There were quite a few presentations involving graph mining, mostly with applications to social networks or knowledge graphs. There were some interesting presentations on algorithms to maximize your influence on social networks. Criteo has a different use for graphs, though. One graph we build is called the cross-device graph, which connects the different cookies of a same user. We are interested in extracting statistics to understand its structure. In Counting Graphlets: Spacevs Time, Bressan and his co-authors propose an algorithm to count graphlets up to size 6 for “large” graphs by extending the state-of-the-art algorithm based on color coding. Still, “large” here means about 40 millions nodes, and we have more than a billion, so it’s not obvious that we could use this on the full graph. Another interesting poster was about Motifs in Temporal Networks, in which Paranjape and his co-authors extend network motif counting to temporal graph: the motif must appear during a given time-window δ. They show that even with only motifs of size 3 some interesting insights can be drawn. For instance they compare communication networks between StackOverflow and Email, and show with motifs indicating switch of target that there are more engagement in discussions on StackOverflow than in the email data they use.

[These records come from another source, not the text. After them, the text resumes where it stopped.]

@[simp] theorem releaseKept_frame (k : Fin 4) (s : State) :
    (releaseKept k s).pending = s.pending ∧ (releaseKept k s).npor = s.npor ∧ (releaseKept k s).link = s.link ∧
    (releaseKept k s).reels = s.reels ∧ (releaseKept k s).reg = s.reg ∧ (releaseKept k s).xport = s.xport ∧
    (releaseKept k s).defect = s.defect ∧ (releaseKept k s).repair = s.repair ∧ (releaseKept k s).grade = s.grade ∧
    (releaseKept k s).shelf = s.shelf ∧ (releaseKept k s).svc = s.svc := by
  exact ⟨rfl, rfl, rfl, rfl, rfl, rfl, rfl, rfl, rfl, rfl, rfl⟩

@[simp] theorem endEmission_frame (k : Fin 4) (s : State) :
    (endEmission k s).pending = s.pending ∧ (endEmission k s).npor = s.npor ∧ (endEmission k s).link = s.link ∧
    (endEmission k s).reg = s.reg ∧ (endEmission k s).defect = s.defect := by
  unfold endEmission
  simp only []
  split <;> simp

@[simp] theorem discardFrame_frame (k : Fin 4) (s : State) :
    (discardFrame k s).pending = s.pending ∧ (discardFrame k s).npor = s.npor ∧ (discardFrame k s).link = s.link ∧
    (discardFrame k s).reels = s.reels ∧ (discardFrame k s).reg = s.reg ∧ (discardFrame k s).xport = s.xport ∧
    (discardFrame k s).defect = s.defect ∧ (discardFrame k s).repair = s.repair ∧
    (discardFrame k s).grade = s.grade ∧ (discardFrame k s).shelf = s.shelf ∧ (discardFrame k s).svc = s.svc := by
  exact ⟨rfl, rfl, rfl, rfl, rfl, rfl, rfl, rfl, rfl, rfl, rfl⟩

@[simp] theorem regDiscard_frame (r : Fin 2) (s : State) :
    (regDiscard r s).pending = s.pending ∧ (regDiscard r s).npor = s.npor ∧ (regDiscard r s).link = s.link ∧
    (regDiscard r s).reels = s.reels ∧ (regDiscard r s).store = s.store ∧ (regDiscard r s).xport = s.xport ∧
    (regDiscard r s).defect = s.defect ∧ (regDiscard r s).repair = s.repair ∧ (regDiscard r s).grade = s.grade ∧
    (regDiscard r s).shelf = s.shelf ∧ (regDiscard r s).svc = s.svc := by
  exact ⟨rfl, rfl, rfl, rfl, rfl, rfl, rfl, rfl, rfl, rfl, rfl⟩

@[simp] theorem linkFaultDiscard_frame (k : Fin 4) (r : Fin 2) (s : State) :
    (linkFaultDiscard k r s).pending = s.pending ∧ (linkFaultDiscard k r s).npor = s.npor ∧
    (linkFaultDiscard k r s).link = s.link ∧ (linkFaultDiscard k r s).defect = s.defect := by
  simp [linkFaultDiscard]

@[simp] theorem cutShort_frame (s : State) :
    (cutShort s).pending = s.pending ∧ (cutShort s).npor = s.npor ∧ (cutShort s).defect = s.defect := by
  unfold cutShort
  (repeat' split) <;> simp

@[simp] theorem appendControl_frame (e : Entry) (s : State) :
    (appendControl e s).pending = s.pending ∧ (appendControl e s).npor = s.npor ∧ (appendControl e s).link = s.link ∧
    (appendControl e s).reels = s.reels ∧ (appendControl e s).reg = s.reg ∧ (appendControl e s).xport = s.xport ∧
    (appendControl e s).defect = s.defect ∧ (appendControl e s).repair = s.repair ∧
    (appendControl e s).grade = s.grade ∧ (appendControl e s).shelf = s.shelf := by
  unfold appendControl
  split <;> simp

There were a few papers specifically related to display advertising and retargeting. As we are already testing reinforcement learning for bidding, a poster of special interest for us was Real-Time Bidding by Reinforcement Learning in Display Advertising by Cai and his co-authors. They formulate RTB bidding as a Markov Decision Process and use dynamic programming to learn the optimal value function, in an environment including budget constraints. They show mostly improvements over a simple logistic regression estimate of the optimal bid: offline, over RTB logs, but more interestingly for an online algorithm, they report positive A/B test results. The setup we have at Criteo is a bit different but the idea is very similar: we need to be able to adapt the bidding strategy to the environment.

Overall, the conference brought us a lot of interesting ideas. Research in applied machine learning is thriving, with many different application areas that are of direct interest to Criteo. We look forward to participating in the next edition!